Así, Prokofiev consiguió junto con sus seguidores hallar la manera de hacer arte a la vez progresista y poderoso. Probablemente no siempre con la libertad de ideas o de criterio que hubiese sido ideal, pero en todo momento fiel a los parámetros antes descritos. Aquí debo hablar de las dos cosas que me conmueven más de la vida de Prokofiev. La primera de ellas es el hecho de que el compositor, a diferencia de una gran cantidad de talentosos compatriotas, decidió regresar a la Unión Soviética en lugar de emigrar permanentemente a otros países del mundo occidental en donde podría haber encontrado más libertad para crear y en donde sus esfuerzos serían mucho mejor recompensados. No quisiera entrar en detalles en cuanto a los motivos por los cuales tomó esa decisión, pues lo que resulta evidente es que su presencia surtió un poderoso efecto motivador en la joven generación de intérpretes y compositores que estaban en etapa de formación en los años que Prokofiev vivió en las cercanías de Moscú trabajando en sus últimas grandes composiciones, y se puede pensar que a su atención y apoyo se debió el posterior florecimiento de artistas de la talla de Sviatoslav Richter y Mistislav Rostropovich, a quienes dedicó algunas de las más preciadas joyas de su catálogo como la Séptima Sonata para piano y la Sinfonía Concertante para cello y orquesta. Tal compromiso con el arte de su país a costa de grandes sacrificios es, como digo, algo de lo que más admiro en la vida del maestro. Su otra, para mí admirable, cualidad es su tremenda disciplina de trabajo que en cada día de su vida lo mantuvo trabajando lleno de fuerza y de entusiasmo, y que solamente llegó a faltarle al final de su vida, debido a la enfermedad y al acoso de las autoridades culturales soviéticas.
Para ilustrar este punto y alguno de los anteriores que he mencionado, quisiera citar algunas de las palabras que el realizador Soviético Sergei Eisenstein escribió sobre el músico a propósito de su colaboración en la cinta clásica Iván el Terrible:

Prokofiev trabaja como un reloj.
Este reloj no se adelanta ni se atrasa.
Prokofiev es absolutamente puntual. La puntualidad de Prokofiev no es una cuestión de pedantería de negocios.
Su exactitud en el tiempo es algo derivado de su exactitud creadora.
De su absoluta exactitud en la formación musical.
De su absoluta exactitud al trasponer la fantasía en medios de expresión matemáticamente exactos, que Prokofiev ha enjaezado tras las bridas de duro acero.
Esta es la exactitud del lacónico estilo de Stendhal, trasladado a la música.
En la cristalina pureza del lenguaje expresivo, Prokofiev sólo es igualado por Stendhal.

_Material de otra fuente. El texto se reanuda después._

/-! ### Partitions, objects and blocks (R533) -/

/-- First block of a partition and the block after its last. -/
def partFirst (p : Nat) : Nat := [0, 64, 128, 1664, 3712].getD p 4096
def partEnd (p : Nat) : Nat := [64, 128, 1664, 3712, 4096].getD p 4096
/-- The partition of a block. -/
def partOf (b : Nat) : Nat := if b < 64 then 0 else if b < 128 then 1 else if b < 1664 then 2 else if b < 3712 then 3 else 4
/-- Largest object of a partition in bytes; 0 for the log. -/
def partMax (p : Nat) : Nat := [14, 14, 16, 0, 1].getD p 0 * 2 ^ 20
/-- Does a partition hold objects of an ID. -/
def idOk (p id : Nat) : Bool :=
  match p with
  | 0 => id == 0
  | 1 => id == 0
  | 2 => decide (id < 4096)
  | 4 => decide (id < 256)
  | _ => false

def Store.block (n : Store) (b : Nat) : NBlock := tget (fun _ => {}) n.blocks b
def Store.modBlock (n : Store) (b : Nat) (f : NBlock → NBlock) : Store := { n with blocks := tput (fun _ => {}) n.blocks b (f (n.block b)) }
def Store.obj (n : Store) (o : Nat) : Option NandObj := tget (fun _ => none) n.objs o
def Store.current (n : Store) (p : Nat) : Option Nat := tget (fun _ => none) n.cur p
def Store.setCurrent (n : Store) (p : Nat) (b : Option Nat) : Store := { n with cur := tput (fun _ => none) n.cur p b }

/-- Blocks of a partition. -/
def partBlocks (p : Nat) : List Nat := (List.range (partEnd p - partFirst p)).map fun i => partFirst p + i
/-- Good blocks; two of the configuration partition hold the bad-block table (R534). -/
def Store.good (n : Store) (p : Nat) : List Nat := (partBlocks p).filter fun b => !(n.block b).bad
def Store.usable (n : Store) (p : Nat) : List Nat := if p = 4 then (n.good p).drop 2 else n.good p
/-- Free good blocks. -/
def Store.free (n : Store) (p : Nat) : List Nat := (n.usable p).filter fun b => (n.block b).pages.isEmpty && n.current p != some b

/-- Is a programmed page live: its version is committed or being written (R540). -/
def Store.liveTag (n : Store) (t : Nat × Nat × Nat) : Bool :=
  ((n.obj t.1).any fun o => o.gen == t.2.2) || n.sess.any fun s => s.obj == t.1 && s.gen == t.2.2
def Store.live (n : Store) (b : Nat) : List (Nat × Nat × Nat) := (n.block b).pages.filter n.liveTag

/-- The block with the least erase count, the lowest of several. -/
def Store.leastWorn (n : Store) (l : List Nat) : Option Nat :=
  l.foldl (fun a b => match a with | none => some b | some a => if (n.block b).erased < (n.block a).erased then some b else some a) none
/-- The block with the highest erase count. -/
def Store.mostWorn (n : Store) (l : List Nat) : Option Nat :=
  l.foldl (fun a b => match a with | none => some b | some a => if (n.block a).erased < (n.block b).erased then some b else some a) none

/-- A page goes to the block being filled, or to the free block with the lowest erase count; new data leaves 8 blocks
free (R533, R535). -/
def Store.addPage (n : Store) (p : Nat) (t : Nat × Nat × Nat) (reserve : Bool) : Option Store :=
  let put := fun (n : Store) (b : Nat) => (n.modBlock b fun k => { k with pages := k.pages ++ [t] }).setCurrent p (some b)
  let fresh := if !reserve && decide ((n.free p).length ≤ 8) then none else (n.leastWorn (n.free p)).map fun b => put n b
  match n.current p with
  | some b => if (n.block b).pages.length < 64 && !(n.block b).bad then some (put n b) else fresh
  | none => fresh

/-- The live pages of a block are copied. -/
def Store.copyLive (n : Store) (p b : Nat) : Store :=
  let n' := if n.current p = some b then n.setCurrent p none else n
  (n.live b).foldl (fun n t => (n.addPage p t true).getD n) n'

/-- A block is erased. -/
def Store.erase (n : Store) (b : Nat) : Store := n.modBlock b fun k => { k with erased := k.erased + 1, reads := 0, pages := [] }

/-- Wear levelling: the least worn block moves into the most worn free block (R535). -/
def Store.level (n : Store) (p : Nat) : Store :=
  match n.leastWorn (n.usable p), n.mostWorn (n.usable p), n.mostWorn (n.free p) with
  | some lo, some hi, some f =>
    if (n.block lo).erased + 2000 < (n.block hi).erased ∧ ¬ (n.block lo).pages.isEmpty ∧ n.current p ≠ some lo then
      (n.modBlock f fun k => { k with pages := n.live lo }).erase lo
    else n
  | _, _, _ => n

/-- One round of garbage collection: the block with the fewest live pages is copied and erased (R535). -/
def Store.collect (n : Store) (p : Nat) : Store :=
  if 16 ≤ (n.free p).length then n
  else
    let c := (n.usable p).filter fun b => n.current p != some b && decide ((n.live b).length < (n.block b).pages.length)
    match c.foldl (fun a b => match a with | none => some b | some a => if (n.live b).length < (n.live a).length then some b else some a) none with
    | some b => ((n.copyLive p b).erase b).level p
    | none => n

/-- Highest and lowest erase counts of a partition. -/
def Store.maxErase (n : Store) (p : Nat) : Nat := (n.good p).foldl (fun m b => max m (n.block b).erased) 0
def Store.minErase (n : Store) (p : Nat) : Nat :=
  match n.leastWorn (n.good p) with
  | some b => (n.block b).erased
  | none => 0

/-- The words of partition `p` (R557): GOOD, FREE, MAXERASE, MINERASE, OBJECTS. -/
def Store.partWord (n : Store) (p w : Nat) : Nat :=
  match w with
  | 0 => (n.good p).length
  | 1 => if p = 3 then ((n.good 3).filter fun b => !n.log.any fun l => l.1 == b).length else (n.free p).length
  | 2 => n.maxErase p
  | 3 => n.minErase p
  | _ => (n.objs.filter fun e => e.2.isSome && e.1 / 4096 == p).length

/-! ### Retiring and refreshing blocks (R534, R536) -/

def Hub.modNand (h : Hub) (f : Store → Store) : Hub := { h with nand := f h.nand }

/-- SPARE_LOW where fewer than 8 good blocks are free. -/
def Hub.spareLow (h : Hub) (p : Nat) : Hub :=
  let f := (h.nand.free p).length
  if p ≠ 3 ∧ f < 8 then (h.setFlag (kCar 0x1312)).issueLimited p 186 5 p f 0 else h

/-- A block is retired: 1 program, 2 erase, 3 uncorrectable. -/
def Hub.retireBlock (h : Hub) (b cause : Nat) : Hub :=
  let p := partOf b
  let h := h.modNand fun n =>
    let n := n.modBlock b fun k => { k with bad := true }
    if p = 3 then n else (n.copyLive p b).modBlock b fun k => { k with pages := [] }
  (((h.addSat (kCar 0x1202) 2 1).setFlag (kCar 0x1310)).issue 186 3 p b cause).spareLow p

[...]Y lo primero que advierto en la naturaleza del lenguaje expresivo de Prokofiev es el paso de acero de las consonantes, que resuenan como golpes de tambor, el que, por sobre todo, priva de la claridad al pensamiento en aquellos lugares en que muchos otros se hubieran sentido tentados a usar matices indistintamente modulados, equivalentes a la suave fluidez de los elementos vocálicos...

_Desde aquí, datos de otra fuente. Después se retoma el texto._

-- ==== Sys2Proof/Machine/ControlExec.lean ====
section
/-! DEFINITION. ControlExec.lean: the meanings of the control port's, the tunnel's and the event queue's commands. -/

namespace Sys2Proof.Machine

/-- The words of a request (R94). -/
def reqWords (op : Nat) (tag : BitVec 4) (addr : Byte) (w1 : Word) (data : List Word) (crc : Word) : List Word :=
  BitVec.ofNat 16 (4096 * op + 256 * tag.toNat + addr.toNat) :: w1 :: data ++ [crc]

/-- A frame of a path: at the serial port, or the tunnel's oldest waiting request. -/
def frameRow (h : Hub) (q : EvQueue) (path : Fin 2) (ws : List Word) : Hub × EvQueue :=
  if path = 0 then serialFrame h q 10 ws else tunnelFrame h q ws

/-- FABRIC_STALL (R53). -/
def execFabricStall (link : Word) (requester : Word) (s : State) : Host.Outcome State Fault Refusal :=
  s.onHub fun h => h.fabricStall link.toNat requester.toNat
/-- CP_NOP (R95). -/
def execCpNop (path : Fin 2) (tag : BitVec 4) (addr : Byte) (w1 : Word) (crc : Word) (s : State) : Host.Outcome State Fault Refusal :=
  s.onQ fun h q => frameRow h q path (reqWords 0 tag addr w1 [] crc)
/-- CP_RD (R95). -/
def execCpRd (path : Fin 2) (tag : BitVec 4) (addr : Byte) (w1 : Word) (crc : Word) (s : State) : Host.Outcome State Fault Refusal :=
  s.onQ fun h q => frameRow h q path (reqWords 1 tag addr w1 [] crc)
/-- CP_RDF (R95). -/
def execCpRdf (path : Fin 2) (tag : BitVec 4) (addr : Byte) (w1 : Word) (crc : Word) (s : State) : Host.Outcome State Fault Refusal :=
  s.onQ fun h q => frameRow h q path (reqWords 2 tag addr w1 [] crc)
/-- CP_WR (R95). -/
def execCpWr (path : Fin 2) (tag : BitVec 4) (addr : Byte) (w1 : Word) (data : List Word) (crc : Word) (s : State) : Host.Outcome State Fault Refusal :=
  s.onQ fun h q => frameRow h q path (reqWords 3 tag addr w1 data crc)
/-- CP_WRF (R95). -/
def execCpWrf (path : Fin 2) (tag : BitVec 4) (addr : Byte) (w1 : Word) (data : List Word) (crc : Word) (s : State) : Host.Outcome State Fault Refusal :=
  s.onQ fun h q => frameRow h q path (reqWords 4 tag addr w1 data crc)
/-- CP_RPL (R102). -/
def execCpRpl (path : Fin 2) (tag : BitVec 4) (addr : Byte) (w1 : Word) (crc : Word) (s : State) : Host.Outcome State Fault Refusal :=
  s.onQ fun h q => frameRow h q path (reqWords 5 tag addr w1 [] crc)
/-- CP_INVALID_OP (R99): request words with an invalid OP or COUNT; they are judged like any others. -/
def execCpInvalidOp (path : Fin 2) (words : List Word) (s : State) : Host.Outcome State Fault Refusal :=
  s.onQ fun h q => frameRow h q path words
/-- FRAME_TIMEOUT (R101): the words clocked in within 10 ms. -/
def execFrameTimeout (words : List Word) (s : State) : Host.Outcome State Fault Refusal :=
  s.onQ fun h q => serialFrame h q 9 words
/-- FRAME_SHORT (R101): the words clocked in before CP_SEL was deasserted. -/
def execFrameShort (words : List Word) (s : State) : Host.Outcome State Fault Refusal :=
  s.onQ fun h q => serialFrame h q 10 words
/-- TUNNEL_DATAGRAM (R103). -/
def execTunnelDatagram (p : Fin 2) (bytes : List Byte) (s : State) : Host.Outcome State Fault Refusal :=
  s.onHub fun h => h.tunFrame p bytes
/-- TUNNEL_ATTENTION_NOTICE (R107). -/
def execTunnelAttentionNotice (s : State) : Host.Outcome State Fault Refusal := s.onHub fun h => h.tunNotice s.q
/-- OWNER_HANDOVER (R110): the path that owns writes sends the write, in a frame whose word 0 is `w0`. -/
def execOwnerHandover (w0 : Word) (value : Word) (s : State) : Host.Outcome State Fault Refusal :=
  s.onQ fun h q => soleWrite h q h.owner 9 value.toNat w0
/-- OWNER_CLAIM (R110): the path that does not own writes sends the write, in a frame whose word 0 is `w0`. -/
def execOwnerClaim (w0 : Word) (value : Word) (s : State) : Host.Outcome State Fault Refusal :=
  s.onQ fun h q => soleWrite h q (1 - h.owner) 9 value.toNat w0
/-- LEASE_EXPIRED (R110). -/
def execLeaseExpired (s : State) : Host.Outcome State Fault Refusal := s.onHub Hub.leaseExpires
/-- WINDOW_READ (R112). -/
def execWindowRead (path : Fin 2) (ecc : Ecc) (s : State) : Host.Outcome State Fault Refusal :=
  s.onHub fun h => windowRead h s.q path ecc
/-- WINDOW_WRITE (R112), in a frame whose word 0 is `w0`. -/
def execWindowWrite (path : Fin 2) (w0 : Word) (value : Word) (s : State) : Host.Outcome State Fault Refusal :=
  s.onQ fun h q => soleWrite h q path 0x14 value.toNat w0
/-- CONDITIONAL_CLEAR (R119). -/
def execConditionalClear (space : Byte) (offset : BitVec 32) (value : Word) (s : State) : Host.Outcome State Fault Refusal :=
  s.onQ fun h q => condClear h q space.toNat offset.toNat value.toNat
/-- REGISTER_WRITE (R646). -/
def execRegisterWrite (space : Byte) (offset : BitVec 32) (value : Word) (s : State) : Host.Outcome State Fault Refusal :=
  s.onQ fun h q =>
    let x := ownerAccess h q space.toNat offset.toNat value.toNat
    (x.h, x.q)
/-- EVENT_ENTRY (R135). -/
def execEventEntry (src : Byte) (s : State) : Host.Outcome State Fault Refusal := s.onQ fun h q => evEntry h q src.toNat
/-- EVENT_RELEASE (R139). -/
def execEventRelease (value : Word) (s : State) : Host.Outcome State Fault Refusal :=
  s.onQ fun h q => evRelease h q value.toNat
/-- ATTENTION_EVALUATION (R146): a millisecond of reference time passes; the condition itself is a function of the state. -/
def execAttentionEvaluation (s : State) : Host.Outcome State Fault Refusal :=
  s.onHub fun h => ({ h with refMs := h.refMs + 1, ev := h.ev.countMs fun d => (h.dom d).run }).ptpMs.sentAll
/-- RATE_LIMIT_WINDOW_END (R142). -/
def execRateLimitWindowEnd (src : Byte) (code : Word) (sub : Nat) (s : State) : Host.Outcome State Fault Refusal :=
  s.onHub fun h => h.endWindow sub src.toNat code.toNat
/-- HWM_RESET (R147). -/
def execHwmReset (s : State) : Host.Outcome State Fault Refusal := s.onQ fun h q => (h, q.hwmReset)

end Sys2Proof.Machine
end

[...]Prokofiev es profundamente nacionalista.
Pero no del modo convencional de los pseudorrealistas rusos.
Prokofiev es nacionalista en el sentido severamente tradicional que data de los salvajes escitas y de la insuperable perfección de las esculturas en piedra del siglo XVIII, realizadas en las catedrales de Vladimir y Suzdal.
[1]

El texto completo de Eisenstein ofrece una lúcida interpretación de Prokofiev como personaje histórico y al mismo tiempo como el genio calculador, metódico, puntual y a la vez inspirado que debe ser un gran compositor de música para películas. Esta imagen contrasta con lo que en aquel entonces, lo mismo que ahora, se entiende por “artista revolucionario”, es decir, una persona de pensamiento atrevido que es por añadidura desordenado en sus ideas musicales y en sus procedimientos. No hablo por prejuicio; es un hecho lamentablemente documentado en los últimos años en la mayoría de las escuelas en las que se enseña composición.
Hace algunos días me encontraba esperando un trabajo de fotocopia en el patio de la ENM, y sin querer alcancé a escuchar los comentarios de dos alumnos de composición de séptimo semestre (así ellos lo comentaron) de licenciatura. Como no sabían que los estaba oyendo hablar, considero improbable que su plática estuviera destinada a jugarme una broma, por lo que me encuentro aún más preocupado de lo que estaba antes de oírla, y con ella confirmé algunas de mis ideas personales en torno a mucha de la música que hoy en día se compone.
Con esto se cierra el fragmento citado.